The Organization of Petroleum Exporting Countries today announced a 9 percent increase in oil prices-more than twice that previously planned-and for the first time gave approval for each country to impose its own additional surcharges.

The 9 percent increase, effective Sunday, will raise the basic price of a barrel of oil to #14.54. Under a four stage increase adopted by OPEC three months ago, that price was not to have been reached until Oct. 1.

The increase will cost Amercians about $4.3 billion this year, adding more than 4 cents a gallon to gasoline and home heating oil prices, according to analysts.
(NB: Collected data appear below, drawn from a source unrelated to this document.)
-- ==== Sys2Proof/Machine/StackIoControl.lean ====
section
/-! DEFINITION. Stack, input/output and machine control (46_stack_io_control.md R240 to R251). -/

namespace Sys2Proof.Machine

/-- IN d8, 0xDB (R246). -/
def execInPort (p : Byte) (s : State) : Result := .next (((s.recordInput p (s.portByte p)).setReg .a (s.portByte p)).advance 2)

/-- OUT d8, 0xD3 (R247). -/
def execOutPort (p : Byte) (s : State) : Result := .next ((s.recordOutput p s.regs.a).advance 2)

/-- PUSH B, 0xC5 (R240). -/
def execPushB (s : State) : Result := .next ((s.push16 (s.stackPair .bc)).advance 1)

/-- PUSH D, 0xD5 (R240). -/
def execPushD (s : State) : Result := .next ((s.push16 (s.stackPair .de)).advance 1)

/-- PUSH H, 0xE5 (R240). -/
def execPushH (s : State) : Result := .next ((s.push16 (s.stackPair .hl)).advance 1)

/-- PUSH PSW, 0xF5 (R241). -/
def execPushPSW (s : State) : Result := .next ((s.push16 s.psw).advance 1)

/-- POP B, 0xC1 (R242). -/
def execPopB (s : State) : Result := .next ((s.drop16.setStackPair .bc s.top16).advance 1)

/-- POP D, 0xD1 (R242). -/
def execPopD (s : State) : Result := .next ((s.drop16.setStackPair .de s.top16).advance 1)

/-- POP H, 0xE1 (R242). -/
def execPopH (s : State) : Result := .next ((s.drop16.setStackPair .hl s.top16).advance 1)

/-- POP PSW, 0xF1 (R243). -/
def execPopPSW (s : State) : Result := .next ((s.drop16.setPsw s.top16).advance 1)

/-- XTHL, 0xE3 (R244). -/
def execXthl (s : State) : Result := .next (((s.writeWord s.sp s.hl).setHl s.top16).advance 1)

/-- SPHL, 0xF9 (R245). -/
def execSphl (s : State) : Result := .next ((s.setSp s.hl).advance 1)

/-- EI, 0xFB (R248). -/
def execEi (s : State) : Result := .next ((s.setIe true).advance 1)

/-- DI, 0xF3 (R249). -/
def execDi (s : State) : Result := .next ((s.setIe false).advance 1)

/-- HLT, 0x76 (R250). -/
def execHlt (s : State) : Result := .next ((s.setRun .halted).advance 1)

/-- NOP, 0x00 (R251). -/
def execNop (s : State) : Result := .next (s.advance 1)

/-- NOP duplicate, 0x08 (R251). -/
def execNop08 (s : State) : Result := .next (s.advance 1)

/-- NOP duplicate, 0x10 (R251). -/
def execNop10 (s : State) : Result := .next (s.advance 1)

/-- NOP duplicate, 0x18 (R251). -/
def execNop18 (s : State) : Result := .next (s.advance 1)

/-- NOP duplicate, 0x20 (R251). -/
def execNop20 (s : State) : Result := .next (s.advance 1)

/-- NOP duplicate, 0x28 (R251). -/
def execNop28 (s : State) : Result := .next (s.advance 1)

/-- NOP duplicate, 0x30 (R251). -/
def execNop30 (s : State) : Result := .next (s.advance 1)

/-- NOP duplicate, 0x38 (R251). -/
def execNop38 (s : State) : Result := .next (s.advance 1)

end Sys2Proof.Machine
end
But the effect of the surcharges, which some countries said could be as much as $4 a barrel, can not be predicted.

The OPEC decision will push U.S. inflation, already at double-digit rates, up by another 0.3 percent or or 0.4 percent.

(In Washington, the State Department critcized the price increase as "untimely and unjustified." Spokesman Hodding Carter expressed the Carter administration's "deep regret" that OPEC decided to "take advantage" of present tight market conditions.)
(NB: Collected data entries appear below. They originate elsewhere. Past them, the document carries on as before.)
-- ==== Sys2Proof/Laws/Encoding.lean ====
section
/-! SUPPORT. The opcode byte of each instruction that has operands (30_encoding.md R65 to R70). The opcode of one
without operands is a closed term, which `decide` evaluates. -/

namespace Sys2Proof

@[simp] theorem Instr.opcode_mviB (d8 : Byte) : (Instr.mviB d8).opcode = 0x06 := rfl
@[simp] theorem Instr.opcode_mviC (d8 : Byte) : (Instr.mviC d8).opcode = 0x0E := rfl
@[simp] theorem Instr.opcode_mviD (d8 : Byte) : (Instr.mviD d8).opcode = 0x16 := rfl
@[simp] theorem Instr.opcode_mviE (d8 : Byte) : (Instr.mviE d8).opcode = 0x1E := rfl
@[simp] theorem Instr.opcode_mviH (d8 : Byte) : (Instr.mviH d8).opcode = 0x26 := rfl
@[simp] theorem Instr.opcode_mviL (d8 : Byte) : (Instr.mviL d8).opcode = 0x2E := rfl
@[simp] theorem Instr.opcode_mviA (d8 : Byte) : (Instr.mviA d8).opcode = 0x3E := rfl
@[simp] theorem Instr.opcode_mviM (d8 : Byte) : (Instr.mviM d8).opcode = 0x36 := rfl
@[simp] theorem Instr.opcode_lxiB (d16 : Word) : (Instr.lxiB d16).opcode = 0x01 := rfl
@[simp] theorem Instr.opcode_lxiD (d16 : Word) : (Instr.lxiD d16).opcode = 0x11 := rfl
@[simp] theorem Instr.opcode_lxiH (d16 : Word) : (Instr.lxiH d16).opcode = 0x21 := rfl
@[simp] theorem Instr.opcode_lxiSP (d16 : Word) : (Instr.lxiSP d16).opcode = 0x31 := rfl
@[simp] theorem Instr.opcode_lda (a16 : Word) : (Instr.lda a16).opcode = 0x3A := rfl
@[simp] theorem Instr.opcode_sta (a16 : Word) : (Instr.sta a16).opcode = 0x32 := rfl
@[simp] theorem Instr.opcode_lhld (a16 : Word) : (Instr.lhld a16).opcode = 0x2A := rfl
@[simp] theorem Instr.opcode_shld (a16 : Word) : (Instr.shld a16).opcode = 0x22 := rfl
@[simp] theorem Instr.opcode_adi (d8 : Byte) : (Instr.adi d8).opcode = 0xC6 := rfl
@[simp] theorem Instr.opcode_aci (d8 : Byte) : (Instr.aci d8).opcode = 0xCE := rfl
@[simp] theorem Instr.opcode_sui (d8 : Byte) : (Instr.sui d8).opcode = 0xD6 := rfl
@[simp] theorem Instr.opcode_sbi (d8 : Byte) : (Instr.sbi d8).opcode = 0xDE := rfl
@[simp] theorem Instr.opcode_ani (d8 : Byte) : (Instr.ani d8).opcode = 0xE6 := rfl
@[simp] theorem Instr.opcode_xri (d8 : Byte) : (Instr.xri d8).opcode = 0xEE := rfl
@[simp] theorem Instr.opcode_ori (d8 : Byte) : (Instr.ori d8).opcode = 0xF6 := rfl
@[simp] theorem Instr.opcode_cpi (d8 : Byte) : (Instr.cpi d8).opcode = 0xFE := rfl
@[simp] theorem Instr.opcode_jmp (a16 : Word) : (Instr.jmp a16).opcode = 0xC3 := rfl
@[simp] theorem Instr.opcode_jnz (a16 : Word) : (Instr.jnz a16).opcode = 0xC2 := rfl
@[simp] theorem Instr.opcode_jz (a16 : Word) : (Instr.jz a16).opcode = 0xCA := rfl
@[simp] theorem Instr.opcode_jnc (a16 : Word) : (Instr.jnc a16).opcode = 0xD2 := rfl
@[simp] theorem Instr.opcode_jc (a16 : Word) : (Instr.jc a16).opcode = 0xDA := rfl
@[simp] theorem Instr.opcode_jpo (a16 : Word) : (Instr.jpo a16).opcode = 0xE2 := rfl
@[simp] theorem Instr.opcode_jpe (a16 : Word) : (Instr.jpe a16).opcode = 0xEA := rfl
@[simp] theorem Instr.opcode_jp (a16 : Word) : (Instr.jp a16).opcode = 0xF2 := rfl
@[simp] theorem Instr.opcode_jm (a16 : Word) : (Instr.jm a16).opcode = 0xFA := rfl
@[simp] theorem Instr.opcode_call (a16 : Word) : (Instr.call a16).opcode = 0xCD := rfl
@[simp] theorem Instr.opcode_cnz (a16 : Word) : (Instr.cnz a16).opcode = 0xC4 := rfl
@[simp] theorem Instr.opcode_cz (a16 : Word) : (Instr.cz a16).opcode = 0xCC := rfl
@[simp] theorem Instr.opcode_cnc (a16 : Word) : (Instr.cnc a16).opcode = 0xD4 := rfl
@[simp] theorem Instr.opcode_cc (a16 : Word) : (Instr.cc a16).opcode = 0xDC := rfl
@[simp] theorem Instr.opcode_cpo (a16 : Word) : (Instr.cpo a16).opcode = 0xE4 := rfl
@[simp] theorem Instr.opcode_cpe (a16 : Word) : (Instr.cpe a16).opcode = 0xEC := rfl
@[simp] theorem Instr.opcode_cp (a16 : Word) : (Instr.cp a16).opcode = 0xF4 := rfl
@[simp] theorem Instr.opcode_cm (a16 : Word) : (Instr.cm a16).opcode = 0xFC := rfl
@[simp] theorem Instr.opcode_jmpCB (a16 : Word) : (Instr.jmpCB a16).opcode = 0xCB := rfl
@[simp] theorem Instr.opcode_callDD (a16 : Word) : (Instr.callDD a16).opcode = 0xDD := rfl
@[simp] theorem Instr.opcode_callED (a16 : Word) : (Instr.callED a16).opcode = 0xED := rfl
@[simp] theorem Instr.opcode_callFD (a16 : Word) : (Instr.callFD a16).opcode = 0xFD := rfl
@[simp] theorem Instr.opcode_inPort (p : Byte) : (Instr.inPort p).opcode = 0xDB := rfl
@[simp] theorem Instr.opcode_outPort (p : Byte) : (Instr.outPort p).opcode = 0xD3 := rfl

end Sys2Proof
end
In endorsing the right of each member to impose as high an additional surcharge as it wishes, the oil ministers took an action that could produce something of an officially condoned free-for-all in world oil markets.

The decision is viewed as having ushered in important new changes in OPEC operations that may leave the future of oil prices more unpredictable than before.
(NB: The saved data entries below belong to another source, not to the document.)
/-! Interrupt service and the return from a handler (60_exceptions.md R275, R276, R278). -/

/-- Settles O56, from the condition of R274. -/
theorem interruptService : Obligations.InterruptService := fun _ n =>
  ⟨fun h => congrArg _ (State.irq_of_accepted h n), fun h => congrArg _ (State.irq_of_not_accepted h n)⟩

/-- A request that finds IE 0 is ignored (R274), such as a second one at the boundary of an accepted one (R276). -/
theorem State.irq_of_ie_eq_false {s : State} (h : s.ie = false) (n : Fin 8) : s.irq n = s :=
  State.irq_of_not_accepted (by simp [h]) n

/-- In a canonical memory a pop right after interrupt service leaves IE cleared and the two bytes below SP stored, and
the rest of the state as it was before the request. -/
theorem State.popPc_serviceIrq {s : State} (hs : s.mem.wf = true) (n : Fin 8) :
    (s.serviceIrq n).popPc = { s with ie := false, mem := (s.push16 s.pc).mem } := by
  rw [State.serviceIrq_eq_callTo, State.popPc_callTo (s := s.setIe false) hs, State.setIe_pc, BitVec.add_zero]
  rfl

/-- Settles O57: interrupt service clears IE, and RET pops the address that it pushed. -/
theorem interruptReturn : Obligations.InterruptReturn := by
  intro s m n hs hrun hpc hie
  rw [State.irq_of_accepted ⟨hrun, hpc, hie⟩ m]
  refine ⟨State.irq_of_ie_eq_false rfl n, _, exec_ret _, ?_⟩
  rw [State.popPc_serviceIrq hs]
  exact ⟨rfl, rfl, rfl, rfl, rfl⟩

end Sys2Proof.Machine

/-! PROOFS. Reset and the load that may follow it: the bytes, the registers and the parameters that they leave
(70_reset_and_hazards.md R300; 20_memory.md R51). -/

namespace Sys2Proof.Machine

/-- A load that fits in memory and whose PROG_END is a value of the parameter is well-formed (00_scope.md R5; 20_memory.md
R51). -/
theorem setup_wf_of_le {p : Setup} (hfits : p.loadBase.toNat + p.image.length ≤ 65536) (hend : p.programEnd ≤ 65536) :
    p.wf = true :=
  Bool.and_eq_true_iff.mpr ⟨decide_eq_true hfits, decide_eq_true hend⟩

theorem State.renewed_renew (s : State) : Claims.renewed s s.renew := ⟨rfl, rfl, rfl, rfl, rfl, rfl⟩

/-- A load changes nothing that reset sets but memory and PROG_END. -/
theorem State.renewed_loadSetup {s t : State} (h : Claims.renewed s t) (p : Setup) :
    Claims.renewed s (t.loadSetup p) := h

@[simp] theorem State.readByte_renew (s : State) (a : Word) : s.renew.readByte a = 0 := rfl

/-- The image lies at LOAD_BASE, and every byte before it and after it reads 0x00. -/
theorem State.readByte_loadSetup_renew (s : State) {p : Setup} (hfits : p.loadBase.toNat + p.image.length ≤ 65536)
    (a : Word) :
    (s.renew.loadSetup p).readByte a =
      if p.loadBase.toNat ≤ a.toNat then p.image.getD (a.toNat - p.loadBase.toNat) 0 else 0 := by
  have hread : (s.renew.loadSetup p).readByte a =
      if p.loadBase.toNat ≤ a.toNat ∧ a.toNat < p.loadBase.toNat + p.image.length
      then p.image.getD (a.toNat - p.loadBase.toNat) 0 else 0 :=
    Memory.read_load Memory.wf_nil p.image hfits a.toNat
  rw [hread]
  by_cases hlo : p.loadBase.toNat ≤ a.toNat
  · by_cases hhi : a.toNat < p.loadBase.toNat + p.image.length
    · rw [if_pos ⟨hlo, hhi⟩, if_pos hlo]
    · have hpast : p.image.length ≤ a.toNat - p.loadBase.toNat := by omega
      rw [if_neg (fun h => hhi h.2), if_pos hlo, List.getD_eq_default _ _ hpast]
  · rw [if_neg (fun h => hlo h.1), if_neg hlo]

/-- Settles O58: reset is a fresh state for the parameters, and a load that fits adds its image and its PROG_END. -/
theorem resetLeaves : Obligations.ResetLeaves := by
  refine fun s => ⟨⟨s.renew, rfl, s.renewed_renew, s.renew_build, s.readByte_renew⟩, fun p hfits hend => ?_⟩
  exact ⟨s.renew.loadSetup p, resetTo_some (setup_wf_of_le hfits hend) s, State.renewed_loadSetup s.renewed_renew p,
    State.loadSetup_build _ p, s.readByte_loadSetup_renew hfits⟩

/-! State.reset, the state for the default parameters (log entries 1 and 4). -/

theorem State.inv_reset : State.reset.Inv :=
  State.inv_of_not_goneWrong Memory.wf_nil (by decide) (State.not_goneWrong_of_running rfl)

theorem State.renew_reset : State.reset.renew = State.reset := rfl

/-- The default setup has no image, and its PROG_END is the one that State.reset has. -/
theorem State.loadSetup_default_reset : State.reset.loadSetup {} = State.reset := rfl

/-- Settles O20: State.reset is what reset makes of it, and the load of the default setup adds nothing. -/
theorem resetMeetsInv : Obligations.ResetMeetsInv := by
  refine ⟨State.inv_reset, congrArg _ State.renew_reset, ?_⟩
  have hload : State.reset.resetTo (some {}) = .next (State.reset.renew.loadSetup {}) :=
    resetTo_some (setup_wf_of_le (by decide) (by decide)) State.reset
  rwa [State.renew_reset, State.loadSetup_default_reset] at hload

/-! The parameters (00_scope.md R5). -/

theorem programEnd_of_progEnd_eq_none {p : Setup} (h : p.progEnd = none) :
    p.programEnd = p.loadBase.toNat + p.image.length := by
  rw [Setup.programEnd, h, Option.getD_none]

theorem programEnd_of_progEnd_eq_some {p : Setup} {n : Nat} (h : p.progEnd = some n) : p.programEnd = n := by
  rw [Setup.programEnd, h, Option.getD_some]

/-- Settles O59, for a reset without a reload and for one with a load. -/
theorem resetKeepsTheParameters : Obligations.ResetKeepsTheParameters := by
  intro s t load h
  obtain ⟨rfl, rfl⟩ | ⟨p, rfl, -, rfl⟩ := resetTo_cases h
  · exact ⟨rfl, rfl, fun _ => rfl, nofun, nofun, s.renew_ports⟩
  · refine ⟨rfl, rfl, nofun, fun q hq hnone => ?_, fun q n hq hsome => ?_, s.renew_ports⟩
    · cases hq
      exact programEnd_of_progEnd_eq_none hnone
    · cases hq
      exact programEnd_of_progEnd_eq_some hsome

end Sys2Proof.Machine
In Abu Dhabi in December, OPEC agreed on a formula of announcing increases in advance and adopting yearly price schedules. This formula has been effectively scrapped, and two high OPEC officials said today that there is no way to predict whether there will be additional quarterly increases in July and October.

Another OPEC meeting, officials said, is to be held here in June.

Announcing the decision after a day-and-a-half of closed-door meetings here, OPEC Secretary General Rene Ortiz of Ecuador portrayed the basic price increase as "a moderate and modest adjustment" that reflected OPEC's "responsibility to help maintain the appropriate conditions for a continued and sustained growth of the world economy."

OPEC President Mana Saeed Otaiba of the United Arab Emirates, said he thought OPEC "had done an excellent job in not allowing the world to suffer from the shortage" of some 5 million barrels a day during the upheaval caused by the Iranian revolution.

The meeting here was originally supposed to be just a consultative gathering to dicuss how to deal with the disruption in world oil markets caused by the shot-off for more than two months of Iranian oil exports. With the supply shortages, prices soared as high as $23 a barrel on the unofficial "spot markets" and OPEC claims many oil companies and traders were making windfall profits.

The price of OPEC crude oil had been planned to rise Sunday to $13.84 per barrel, and increase of 3.8 percent from the present price. This rise had been part of established quarterly increases announced at the last OPEC meeting in December.

Today, however, the scheduled final 1979 price of $14.54, was put into effect six mounths early.

Since several militant OPEC countries were pushing for even higher increases in the basic price, the decision reached today is a victory of sorts for the moderate majority, led by Saudi arabia.

Iranian delegate Hassan nazih told a news conference here tonight that "the majority" of OPEC members decided to apply surcharges. These generally have been described by delegates as about $1.20 a barrel, a fee that would raise the barrel price to $15.75, close to the lower end of the sport market prices recently being quoted.

There was, however, considerable confusion in the immediate aftermath of the meeting, with very few ministers stating their country's intentions o the surcharge and various contradictory reports floating around.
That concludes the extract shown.